In other embodiments, the fire grate 10 further includes a connection passage 220, a lower end of the connection passage 220 communicating with an upper end of the first gradually-widening passage 210 and extending upward from the upper end of the first gradually-widening passage 210. The lower ends of the two side walls 221 of the connecting channel are respectively connected with the upper ends of the two side walls 211 of the first gradually widening channel, and the included angle of the surfaces of the two side walls 221 of the connecting channel is 90 degrees. This solves the problem of side-to-side airflow and flame side-to-side flame of the mixture, as shown in fig. 13, making the combustion of the flame relatively stable and the mixing of the gas and air relatively uniform.

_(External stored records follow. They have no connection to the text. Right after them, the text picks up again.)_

-- ==== Sys2Proof/Certificates/Slice0/Obligations.lean ====
section
/-! DEFINITION. The statements for the provers: what the numbered rules of spec/ say the machine does.  A record update
`{ s with ... }` as the next state says the frame too: every field it does not name is unchanged.  A host access is the
head of the queue `todo`, which is the model's way to hold the host (log 3). -/

open Sys2Proof Sys2Proof.Machine

/-! ### Encoding -/

/-- Decoding the word of any well-formed command gives the command back (30_encoding sections 1 to 4). -/
def Obligations.DecodeOfEncodeIsTheCommand : Prop :=
  ∀ i : Instr, i.wellFormed = true → decode (encode i) = .ok i

/-- A word that decodes is the word of the command it decodes to, and that command is well-formed: no word has a
second reading and no bit of a legal word is ignored (30_encoding sections 1 to 4). -/
def Obligations.EncodeOfDecodeIsTheWord : Prop :=
  ∀ (w : Word) (i : Instr), decode w = .ok i → encode i = w ∧ i.wellFormed = true

/-- R84: the decoder is total; a word selects exactly one command when `Legal(w)` holds, and none otherwise. -/
def Obligations.LegalWordsSelectExactlyOneCommand : Prop :=
  ∀ w : Word, (legal w = true ∧ ∃! i : Instr, decode w = .ok i) ∨ (legal w = false ∧ ∀ i : Instr, decode w ≠ .ok i)

/-- The words of the opcode map (30_encoding section 3), every one of them, RDBITS and WRBITS at some counts. -/
def Obligations.OpcodeMapWordsDecode : Prop :=
  decode 0x00000000 = .ok .nop ∧ decode 0x00000001 = .ok .srst ∧ decode 0x00000110 = .ok (.rdbits 1) ∧
  decode 0x00000810 = .ok (.rdbits 8) ∧ decode 0x00002010 = .ok (.rdbits 32) ∧ decode 0x00000311 = .ok (.wrbits 3) ∧
  decode 0x00002011 = .ok (.wrbits 32) ∧ decode 0x00000012 = .ok .rstin ∧ decode 0x00000013 = .ok .close ∧
  decode 0x00000014 = .ok .outclr ∧ decode 0x00000020 = .ok .count ∧ decode 0x00000021 = .ok .build ∧
  decode 0x00000022 = .ok .gencodes ∧ decode 0x00000023 = .ok .wrhdr ∧ decode 0x00000024 = .ok .encode ∧
  decode 0x0000002F = .ok .compress ∧ decode 0x00000030 = .ok .chkmagic ∧ decode 0x00000031 = .ok .rdhdr ∧
  decode 0x00000032 = .ok .decode ∧ decode 0x0000003F = .ok .decompress

/-- R85: executing a word with a reserved OPC, a nonzero reserved bit, or N = 0 or N >= 33 in RDBITS and WRBITS raises
ILLEGAL_COMMAND before any other effect: only STATUS changes; and these are all the illegal words. -/
def Obligations.IllegalWordOnlyReports : Prop :=
  (∀ w : Word, legal w = false ↔
    let opc := w.toNat % 256
    (2 ≤ opc ∧ opc ≤ 0x0F) ∨ (0x15 ≤ opc ∧ opc ≤ 0x1F) ∨ (0x25 ≤ opc ∧ opc ≤ 0x2E) ∨ (0x33 ≤ opc ∧ opc ≤ 0x3E) ∨
    (0x40 ≤ opc) ∨ (w.toNat / 16384 ≠ 0) ∨
    ((opc = 0x10 ∨ opc = 0x11) ∧ (w.toNat / 256 % 64 = 0 ∨ 33 ≤ w.toNat / 256 % 64)) ∨
    (opc ≠ 0x10 ∧ opc ≠ 0x11 ∧ w.toNat / 256 % 64 ≠ 0)) ∧
  ∀ (s : State) (w : Word), CoreNext s → s.pending = some w → legal w = false →
    step s = .next { s with err := true, errCode := .illegalCommand, busy := false, done := true }

/-! ### Steps, reset and the command protocol -/

/-- A step runs the decoded instruction: when the core moves next and the pending word decodes to `i`, the step is
exec of `i`; nothing is added around it. -/
def Obligations.StepRunsDecodedInstruction : Prop :=
  ∀ (s : State) (w : Word) (i : Instr), CoreNext s → s.pending = some w → decode w = .ok i → step s = exec i s

/-- The model's order of moves (log 3).  Every other step is the host's: the head of its queue is made and taken off, or, with the queue empty and
BUSY = 0, its next line is begun, or nothing is left and the state stays. -/
def Obligations.StepOtherwiseServesTheHost : Prop :=
  ∀ s : State,
    (∀ m rest, s.todo = m :: rest → (m ≠ .wait ∨ s.busy = false) → step s = hostMove m { s with todo := rest }) ∧
    (s.todo = [] → s.busy = false → ∀ l, s.program[s.line]? = some l →
      step s = .next { s with line := s.line + 1, todo := l.moves }) ∧
    (RunOver s → step s = .next s)

/-- After hardware reset every register reads 0 except MAGIC, IN_CAP and OUT_CAP, which read their parameters; TREE is
empty, no command is pending, and no flag is set (10_state section 8). -/
def Obligations.ResetLeavesEveryRegisterClear : Prop :=
  let s := State.reset
  (∀ r : Reg, r ≠ .magic → r ≠ .inCap → r ≠ .outCap → regValue s r = 0) ∧
  regValue s .magic = Config.magic ∧ regValue s .inCap = Config.inCap.setWidth 32 ∧
  regValue s .outCap = Config.outCap.setWidth 32 ∧
  s.tree = none ∧ s.pending = none ∧ (∀ y : Symbol, s.codes[y.val] = none ∧ s.freq[y.val] = 0)

/-- The hardware reset move leaves, from any state, what reset leaves, with the parameters kept (70_reset section 1);
the host's program and the rest of its queue go on (the model's choice, log 11). -/
def Obligations.HardResetClearsTheBlock : Prop :=
  ∀ (s : State) (rest : List HostMove), s.todo = .hardReset :: rest →
    ∃ t, step s = .next t ∧ (∀ r : Reg, r ≠ .magic → r ≠ .inCap → r ≠ .outCap → regValue t r = 0) ∧
      t.magic = s.magic ∧ t.inCap = s.inCap ∧ t.outCap = s.outCap ∧ t.tree = none ∧ t.pending = none ∧
      (∀ y : Symbol, t.codes[y.val] = none ∧ t.freq[y.val] = 0) ∧ t.program = s.program ∧ t.line = s.line ∧
      t.todo = rest

/-- R100: a CMD write while BUSY = 0 latches the word and clears the report; no other state changes.  While BUSY = 1
the write is dropped and sets OVR. -/
def Obligations.CommandIssueLatchesTheWord : Prop :=
  ∀ (s : State) (w : Word) (rest : List HostMove), s.todo = .regWrite Reg.cmd.offset 4 w :: rest →
    (s.busy = false → step s = .next { s with
      todo := rest, pending := some w, cmdLast := w, busy := true, done := false, err := false,
      errCode := .none }) ∧
    (s.busy = true → step s = .next { s with todo := rest, ovr := true })

/-- An ARG write while BUSY = 0 writes ARG and nothing else; while BUSY = 1 it is dropped and sets OVR (10_state
section 3, 40_control section 1). -/
def Obligations.ArgWriteWaitsForBusyToClear : Prop :=
  ∀ (s : State) (v : Word) (rest : List HostMove), s.todo = .regWrite 0x008 4 v :: rest →
    (s.busy = false → step s = .next { s with todo := rest, arg := v }) ∧
    (s.busy = true → step s = .next { s with todo := rest, ovr := true })

/-- R38: an IN_LEN write of v while BUSY = 0 sets IN_LEN to min(v, IN_CAP) and IN_POS to 0; while BUSY = 1 it is
ignored and sets OVR; a read returns IN_LEN. -/
def Obligations.LengthWriteClampsAndRewinds : Prop :=
  ∀ (s : State) (v : Word) (rest : List HostMove),
    (s.todo = .regWrite 0x010 4 v :: rest → s.busy = false →
      step s = .next { s with todo := rest, inLen := min v.toNat s.inCap, inPos := 0 }) ∧
    (s.todo = .regWrite 0x010 4 v :: rest → s.busy = true → step s = .next { s with todo := rest, ovr := true }) ∧
    (s.todo = .regRead 0x010 4 :: rest → s.inLen < 2 ^ 32 →
      ∃ x : Word, step s = .next { s with todo := rest, reply := .word x } ∧ x.toNat = s.inLen)

/-- R63: reserved offsets read 0 and ignore writes, and writes to read-only registers are ignored: of the word-aligned
offsets only CMD, ARG and IN_LEN take a write. -/
def Obligations.ReservedAndReadOnlyOffsetsIgnoreWrites : Prop :=
  ∀ (s : State) (off : BitVec 16) (v : Word) (rest : List HostMove), off.toNat % 4 = 0 →
    (s.todo = .regWrite off 4 v :: rest → off ≠ 0x000 → off ≠ 0x008 → off ≠ 0x010 →
      step s = .next { s with todo := rest }) ∧
    (s.todo = .regRead off 4 :: rest →
      ((0x02C ≤ off.toNat ∧ off.toNat ≤ 0x3FC) ∨ (0x804 ≤ off.toNat ∧ off.toNat ≤ 0xFFC) ∨
        (0x1404 ≤ off.toNat ∧ off.toNat ≤ 0x1FFC) ∨ 0x4020 ≤ off.toNat) →
      step s = .next { s with todo := rest, reply := .word 0 })

/-- R62: a register access that is not 32-bit at a multiple of 4 is refused, and one that is goes through. -/
def Obligations.OnlyAlignedWordAccessesGoThrough : Prop :=
  ∀ (s : State) (off : BitVec 16) (bytes : Nat) (v : Word) (rest : List HostMove),
    (s.todo = .regRead off bytes :: rest ∨ s.todo = .regWrite off bytes v :: rest) →
    ((bytes = 4 ∧ off.toNat % 4 = 0) → ∃ t, step s = .next t) ∧
    (¬(bytes = 4 ∧ off.toNat % 4 = 0) → step s = .refused .accessError)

In other embodiments, the fire grate 10 further includes a second gradually widening passage 230, a lower end of the second gradually widening passage 230 communicating with an upper end of the connection passage 220 and gradually widening upward from the upper end of the connection passage 220. The lower ends of the two side walls 231 of the second gradually widening channel are respectively connected with the upper ends of the two side walls 221 of the connecting channel, and the included angle of the surfaces of the two side walls 231 of the second gradually widening channel is smaller than 90 degrees.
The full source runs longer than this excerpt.